# Your assignment:
Your response should contain every line from the data below that holds the string "busWrite".

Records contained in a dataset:
↓
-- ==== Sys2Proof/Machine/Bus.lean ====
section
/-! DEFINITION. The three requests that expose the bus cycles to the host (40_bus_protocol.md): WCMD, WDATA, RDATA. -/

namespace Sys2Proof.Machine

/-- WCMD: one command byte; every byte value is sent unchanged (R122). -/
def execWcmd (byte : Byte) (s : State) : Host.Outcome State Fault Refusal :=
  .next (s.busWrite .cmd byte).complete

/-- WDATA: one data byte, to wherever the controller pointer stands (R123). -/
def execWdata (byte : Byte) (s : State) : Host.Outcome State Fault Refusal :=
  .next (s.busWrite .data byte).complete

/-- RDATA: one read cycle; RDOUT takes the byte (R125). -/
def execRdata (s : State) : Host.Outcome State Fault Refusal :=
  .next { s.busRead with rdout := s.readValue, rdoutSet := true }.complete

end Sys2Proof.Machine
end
↑
# Response box:
  .next (s.busWrite .cmd byte).complete
  .next (s.busWrite .data byte).complete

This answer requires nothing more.